When the fluid leak-off rate is high, the self-propping fracturing liquid cannot flow to the front edge of the fracture, and with the gradual increase in the rate, the volume of self-propping fracturing liquid leaking off to the formation along the direction perpendicular to the wall of hydraulic fracture may become larger, while the volume of self-propping fracturing liquid in the fracture may be smaller, thus lowering the movement distance thereof. When the fluid leak-off rate is 0 m/s, the self-propping fracturing liquid may institute in the entire fracture. When the rate rises to 0.005 m/s, the front edge of the fluid can flow to the farthest end in the fracture and due to the effect of gravity, the velocity of movement of the self-propping fracturing liquid at the bottom of the fracture may be faster and can be easier to reach the far end, but no self-propping fracturing liquid exists at the top right corner of the fracture.

Effective distance and filling ratios are introduced for the representation of the movement distance and distribution characteristics of the self-propping fracturing liquid.
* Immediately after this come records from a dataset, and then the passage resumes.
/-- The chunks that some bytes in ascending order lie in, each by one key. -/
def chunkKeys (bs : List MaskedByte) : List Nat :=
  match bs with
  | [] => []
  | b :: rest => b.key :: (rest.filter (fun c => c.key % 32 == 0)).map (fun c => c.key)

/-- The CMP attribute of a virtual address under kept translations. -/
def keptCmp (pages : PageMap) (va : Word) : Bool := match keptFind pages va with | some p => p.cmp | none => false

/-- The caches after n bytes from an address have been written at the home LLC under kept translations, with the attribute of each page. -/
def keptTouch (s : State) (core : Nat) (pages : PageMap) (bs : List MaskedByte) (va : Word) (n : Nat) : State :=
  (List.range n).foldl (fun s i =>
    let a := va + word i
    if i != 0 && a.toNat % 32 != 0 then s
    else
      match keptKey s core pages a .store with
      | some key => if bs.any (fun b => b.key == key) then homeWritten s key (keptCmp pages a) false else s
      | none => s) s

/-- The caches after n bytes from an address have been read under kept translations (04 R73). -/
def keptFetch (s : State) (core : Nat) (pages : PageMap) (va : Word) (n : Nat) : State :=
  (List.range n).foldl (fun s i =>
    let a := va + word i
    if i != 0 && a.toNat % 32 != 0 then s
    else match keptKey s core pages a .load with | some key => homeRead s (keptCmp pages a) key | none => s) s

/-- Writes n bytes of a number under kept translations, at the home LLC. -/
def keptWrite (s : State) (core : Nat) (pages : PageMap) (writer : Nat) (va : Word) (v n : Nat) : State :=
  let bs := keptBytes s core pages va v n
  keptTouch (writeAll s writer bs) core pages bs va n

/-- Bits of a span of bytes that a copy's indices reach on one side, lowest and highest address, from its base (05 R120, R124). -/
def copySpan (base : Word) (cnt : List Nat) (step : List Int) : Int × Int :=
  let b : Int := base.toNat
  let ends := (List.zip (cnt.drop 1) step).map (fun p => ((p.1 : Int) - 1) * p.2)
  (b + (ends.map (fun z => min 0 z)).sum, b + (ends.map (fun z => max 0 z)).sum + (cnt.headD 1 : Nat) - 1)

/-- A command that moves no byte (05 Table 05.5). -/
def CopyCmd.empty (c : CopyCmd) : Bool := c.cnt.any (fun n => n == 0)

/-- The translation of a virtual page as its agent has it now: a TLB's entry, else what a walk finds. -/
def pageNow (s : State) (core : Nat) (root : Word) (p : Nat) : Option KeptPage :=
  let va := word (p * 65536)
  match tlbFind s core root va with
  | some e => some (keptPage e va)
  | none =>
    match walk s root va .copyLoad with
    | .ok l => some (keptPage (tlbOf root va l) va)
    | .error _ => none

/-- The parts of a byte range that an agent's translations map to the scratchpad of its core now. -/
def walkedScr (s : State) (core : Nat) (root : Word) (lo hi : Nat) (write : Bool) : List ScrRange :=
  pagesScr core ((pageList lo (hi - lo + 1)).filterMap (pageNow s core root)) lo hi write

/-- The first bytes of the runs of CNT0 bytes that a command's outer indices reach (05 R121): one list of offsets for each stride. -/
def copyRuns : List Nat → List Int → List Int
  | c :: cs, z :: zs => (copyRuns cs zs).flatMap (fun o => (List.range c).map (fun (i : Nat) => o + (i : Int) * z))
  | _, _ => [0]

/-- The scratchpad range of one side of a copy command: from the lowest to the highest byte of the own scratchpad that its indices
reach. -/
def copySide (s : State) (c : CopyCmd) (scr : Bool) (base : Word) (step : List Int) (write : Bool) : List ScrRange :=
  if scr then
    let (lo, hi) := copySpan base c.cnt step
    [{ core := c.core, lo := lo.toNat, hi := hi.toNat, write := write }]
  else
    joinRanges c.core write ((copyRuns (c.cnt.drop 1) step).flatMap (fun o =>
      let lo := (addInt base o).toNat
      walkedScr s c.core c.root lo (lo + c.cnt.headD 1 - 1) write))

/-- The scratchpad ranges of a copy command (05 R124). -/
def copyRanges (s : State) (c : CopyCmd) : List ScrRange :=
  if c.empty then []
  else (if c.fill then [] else copySide s c c.sscr c.saddr c.sstep false) ++ copySide s c c.dscr c.daddr c.dstep true

/-- tread (05 R118). -/
def execTread (d : BitVec 5) (x : BitVec 2) (st : State) : Out :=
  live st (fun s => retireS s d ((getEng s (.hart s.cur)).line (EngX.ofCode x)).done)

/-- The stopped command of a hart's copy context while CPYERR.V is 1, with the trap of a twait that covers it (05 R123). -/
def copyFault (x : Hart) : Option (Word × Trap) :=
  if !x.csr.cpyerr.getLsbD 63 then none
  else
    match x.eng.copyQ with
    | [] => none
    | c :: _ => c.fault.map (fun t => (c.num, t))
Specifically, the effective distance refers to the farthest distance that the front edge of the self-propping fracturing liquid can reach and the filling ratio refers to the percentage of the self-propping fracturing liquid’s filling area to the total area of fracture, as shown in Figs. 6 and 7.

Fig. 6
figure 6

Effective distances at different fluid leak-off rates

Fig. 7
figure 7

Filling ratios at different fluid leak-off rates

The fluid leak-off rate has a great impact on both effective distance and filling ratio. When the fluid leak-off rate increases from 0 to 0.015 m/s, the effective distance will drop from 100 to 50 m and the filling ratio will decrease from 78 to 30%. In the process of fracturing, it is vital to provide sufficient effective length of the propped fracture and enough fracture conductivity, and measures to reduce fluid leak-off rates shall be taken, such as adding the filtrate reducer and increasing the injection volume, which enables to increase the effective distance and the filling ratio to some extent.

Surface tension

Surface tension can be interpreted as the shrinkage force imposed on liquid interface per unit length. Microscopically, molecules on the interface bear different forces from those in the phase. Specifically, molecules in the phase bear symmetrical and balanced force, with the resultant force equaling to zero; on the contrary, molecules on the surface or interface bear different attraction forces from upper and lower layers, as a result of which, the resultant force is not zero, but in general points to the inside of the fluid vertically. Due to the existence of surface tension, discrete phases are apt to shrink as clusters. Therefore, the surface tension exerts a great influence on the interface distribution of the SPFL system. As shown in Table 1, the size of the physical model is designed as 100 m × 40 m, and surface tension is changed to 3 mN/m, 5 mN/m, 7 mN/m and 9 mN/m, respectively, in order to study the influence of surface tension on interface distribution. The calculation results are shown in Fig. 8.

Fig. 8
figure 8

Volume fractions of the self-propping fracturing liquid at different surface tensions

Surface tension determines the intensity of shrinkage of the SPFL as discrete phases, that is, the larger the surface tension is, the easier the SPFL shrinks. According to the simulation results in Fig. 8, the larger the surface tension is, the larger the area of a single droplet formed by the SPFL, and the clearer the interface between the SPFL and the CFL is; on the contrary, the smaller the surface tension is, the blurrier the interface between them is.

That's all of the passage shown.